Slick (JDBC)
The Slick connector provides Scala and Java DSLs to create a Source
to stream the results of a SQL database query and a Flow
/Sink
to perform SQL actions (like inserts, updates, and deletes) for each element in a stream. It is built on the Slick library to interact with a long list of supported relational databases.

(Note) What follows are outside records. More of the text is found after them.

/-- R224 to R226: a receiving word takes up the transfer that is due at its tick on its path from its peer, of its size, and
does with beat j at D + j what it is for: `x.recv` into AB, WB or a ring, `x.red` into AB two ticks later, `x.fwd` on to
another core a tick later. -/
def Obligations.LinkReceive : Prop :=
  ∀ (s : State) (fr : Frame) (path : Path) (x : BufAddr) (q : Fin 32) (desc : Fin 2048) (op : RedOp) (land : Fin 8192) (d : Desc)
    (b : LinkBeat),
    let c := s.core s.slot.core
    let ea := c.regs.ea x
    let rs := range' 0 (d.rows + 1)
    let bs := beatsOf (d.rows + 1) d.rbytes 256
    let nb := (d.rows + 1) * cdiv d.rbytes 256
    let D := sendTick s.slot.core s.src
    let takes (i : Instr) (inPath : Path) (us : List DField) (dec : List (Option Trap)) (dev : List (Option (Trap × Bool))) (span : Nat)
        (inc : List Due) (banks : List (Nat × List Nat)) (data : List (Option Trap)) (jobs : List (Nat × Nat × RecvJob)) : Prop :=
      let first := (566 :: (banks.filter fun b => b.1 == 0).flatMap Prod.snd).eraseDups
      d.fits us = true → s.active → c.firstBeat D inPath d.peer = some b → b.rows = d.rows ∧ b.rbytes = d.rbytes →
      (c.regs.ctl.elastic || !c.slotTaken .X 566 s.slot.tick nb) = true →
      s.ready fr.pred (s.pathTrap inPath d.peer :: dec) span dev first → (b.empty = false → firstOf data = none) →
      exec i s = .next ((s.issued [] first (inc ++ (range' 1 (nb - 1)).flatMap (fun o => banksAt o .X [566])
          ++ ((banks.filter fun b => b.1 != 0).flatMap fun b => banksAt b.1 .X b.2)
          ++ jobs.map fun j => (j.1, j.2.1, .link D inPath d.peer j.1 j.2.2 true))).takeUp inPath d.peer)
    let row (k : RowBeat) := d.ba ea k.row + k.lo
    let fit (b : Buf) := (rs.map fun r => bufAlign b d.rbytes (d.ba ea r)) ++ (rs.map fun r => bufRange b d.rbytes (d.ba ea r))
    c.desc desc = some d →
    takes (.xRecv fr path (.ab x) desc) path [.bstride, .peer, .rows, .rbytes] [] [] (bs.length - 1) (s.incs x)
      (bs.map fun k => (k.j, bufBanks .ab (row k) k.n)) (fit .ab) (bs.map fun k => (k.j, 1, .ab (row k)))
    ∧ takes (.xRecv fr path (.wb x) desc) path [.bstride, .peer, .rows, .rbytes] [] [] (bs.length - 1) (s.incs x)
      (bs.map fun k => (k.j, bufBanks .wb (row k) k.n)) (fit .wb) (bs.map fun k => (k.j, 1, .wb (row k) (min k.lo (row k % 72))))
    ∧ takes (.xRecv fr path (.ring q) desc) path [.peer, .rows, .rbytes]
      [c.regs.ringCheck q fun g => (g.buf == 1 || g.buf == 2) && g.ebytes == d.rbytes] [] (bs.length - 1) []
      (bs.map fun e => (e.j, bufBanks ((c.regs.ring q).buffer.getD .ab) (c.pushAddr q (s.slot.tick + e.j) e.row + e.lo) e.n))
      [c.tagCheck q b.tag (s.slot.tick + cdiv d.rbytes 256 - 1)]
      (bs.map fun e => (e.j, 1, if e.lo + e.n = d.rbytes then .ring q (cdiv d.rbytes 256) else .wait))
    ∧ (d.par ≤ 1 → takes (.xRed fr path op x desc) path [.bstride, .peer, .rows, .rbytes, .par] [] [] (bs.length + 1) (s.incs x)
      (bs.map (fun k => (k.j, bufBanks .ab (row k) k.n)) ++ bs.map fun k => (k.j + 2, bufBanks .ab (row k) k.n)) (fit .ab)
      (bs.map fun k => (k.j, 3, .red op (row k) (d.par == 1) c.regs.ctl.round)))
    ∧ (∀ inPath, pathOf d.conv = some inPath → d.aux < 256 →
      takes (.xFwd fr path desc land) inPath [.aux, .conv, .peer, .rows, .rbytes] [s.pathTrap path d.aux]
        [s.xSlotDev 54 (bs.map fun k => k.j + 1), s.leastDev path d.aux land.val 1] (land.val + bs.length - 1) []
        (bs.map fun k => (k.j + 1, [54])) [] (bs.map fun k => (k.j, 1, .fwd path d.aux land.val)))
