-- ==== Sys2Proof/Laws/State.lean ====
section
/-! SUPPORT. One lemma per field of the state, of a core and of its registers for each update of them: what the update
leaves, by computation, so that no proof need open a record update. -/

namespace Sys2Proof.Machine

/-! ### Updates of the state -/

@[simp] theorem State.setCore_parts (s : State) (c : Nat) (v : Core) : (s.setCore c v).parts = s.parts := rfl
@[simp] theorem State.setCore_mod (s : State) (c : Nat) (v : Core) : (s.setCore c v).mod = s.mod := rfl
@[simp] theorem State.setCore_hbm (s : State) (c : Nat) (v : Core) : (s.setCore c v).hbm = s.hbm := rfl
@[simp] theorem State.setCore_host (s : State) (c : Nat) (v : Core) : (s.setCore c v).host = s.host := rfl
@[simp] theorem State.setCore_peer (s : State) (c : Nat) (v : Core) : (s.setCore c v).peer = s.peer := rfl
@[simp] theorem State.setCore_now (s : State) (c : Nat) (v : Core) : (s.setCore c v).now = s.now := rfl
@[simp] theorem State.setCore_pgood (s : State) (c : Nat) (v : Core) : (s.setCore c v).pgood = s.pgood := rfl
@[simp] theorem State.setCore_agenda (s : State) (c : Nat) (v : Core) : (s.setCore c v).agenda = s.agenda := rfl
@[simp] theorem State.setCore_evSeq (s : State) (c : Nat) (v : Core) : (s.setCore c v).evSeq = s.evSeq := rfl
@[simp] theorem State.setCore_outputs (s : State) (c : Nat) (v : Core) : (s.setCore c v).outputs = s.outputs := rfl
@[simp] theorem State.setCore_slot (s : State) (c : Nat) (v : Core) : (s.setCore c v).slot = s.slot := rfl
@[simp] theorem State.setCore_undo (s : State) (c : Nat) (v : Core) : (s.setCore c v).undo = s.undo := rfl
@[simp] theorem State.setCore_fresh (s : State) (c : Nat) (v : Core) : (s.setCore c v).fresh = s.fresh := rfl

@[simp] theorem State.setPart_cores (s : State) (p : Nat) (v : Part) : (s.setPart p v).cores = s.cores := rfl
@[simp] theorem State.setPart_mod (s : State) (p : Nat) (v : Part) : (s.setPart p v).mod = s.mod := rfl
@[simp] theorem State.setPart_hbm (s : State) (p : Nat) (v : Part) : (s.setPart p v).hbm = s.hbm := rfl
@[simp] theorem State.setPart_host (s : State) (p : Nat) (v : Part) : (s.setPart p v).host = s.host := rfl
@[simp] theorem State.setPart_peer (s : State) (p : Nat) (v : Part) : (s.setPart p v).peer = s.peer := rfl
@[simp] theorem State.setPart_now (s : State) (p : Nat) (v : Part) : (s.setPart p v).now = s.now := rfl
@[simp] theorem State.setPart_pgood (s : State) (p : Nat) (v : Part) : (s.setPart p v).pgood = s.pgood := rfl
@[simp] theorem State.setPart_agenda (s : State) (p : Nat) (v : Part) : (s.setPart p v).agenda = s.agenda := rfl
@[simp] theorem State.setPart_evSeq (s : State) (p : Nat) (v : Part) : (s.setPart p v).evSeq = s.evSeq := rfl
@[simp] theorem State.setPart_outputs (s : State) (p : Nat) (v : Part) : (s.setPart p v).outputs = s.outputs := rfl
@[simp] theorem State.setPart_slot (s : State) (p : Nat) (v : Part) : (s.setPart p v).slot = s.slot := rfl
@[simp] theorem State.setPart_undo (s : State) (p : Nat) (v : Part) : (s.setPart p v).undo = s.undo := rfl
@[simp] theorem State.setPart_fresh (s : State) (p : Nat) (v : Part) : (s.setPart p v).fresh = s.fresh := rfl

Project Info: Apache Pekko Connectors Slick/JDBC | |
---|---|
Artifact | org.apache.pekko
pekko-connectors-slick
1.0.2
|
JDK versions | OpenJDK 8 OpenJDK 11 OpenJDK 17 |
Scala versions | 2.13.14, 2.12.20 |
JPMS module name | pekko.stream.connectors.slick |
License | |
API documentation | |
Forums | |
Release notes | GitHub releases |
Issues | Github issues |
Sources | https://github.com/apache/pekko-connectors |
Artifacts
- sbt
val PekkoVersion = "1.0.3" libraryDependencies ++= Seq( "org.apache.pekko" %% "pekko-connectors-slick" % "1.0.2", "org.apache.pekko" %% "pekko-stream" % PekkoVersion )
- Maven
<properties> <pekko.version>1.0.3</pekko.version> <scala.binary.version>2.13</scala.binary.version> </properties> <dependencies> <dependency> <groupId>org.apache.pekko</groupId> <artifactId>pekko-connectors-slick_${scala.binary.version}</artifactId> <version>1.0.2</version> </dependency> <dependency> <groupId>org.apache.pekko</groupId> <artifactId>pekko-stream_${scala.binary.version}</artifactId> <version>${pekko.version}</version> </dependency> </dependencies>
- Gradle
def versions = [ PekkoVersion: "1.0.3", ScalaBinary: "2.13" ] dependencies { implementation "org.apache.pekko:pekko-connectors-slick_${versions.ScalaBinary}:1.0.2" implementation "org.apache.pekko:pekko-stream_${versions.ScalaBinary}:${versions.PekkoVersion}" }
You will also need to add the JDBC driver(s) for the specific relational database(s) to your project. Most of those databases have drivers that are not available from public repositories so unfortunately some manual steps will probably be required. The Slick documentation has information on where to download the drivers.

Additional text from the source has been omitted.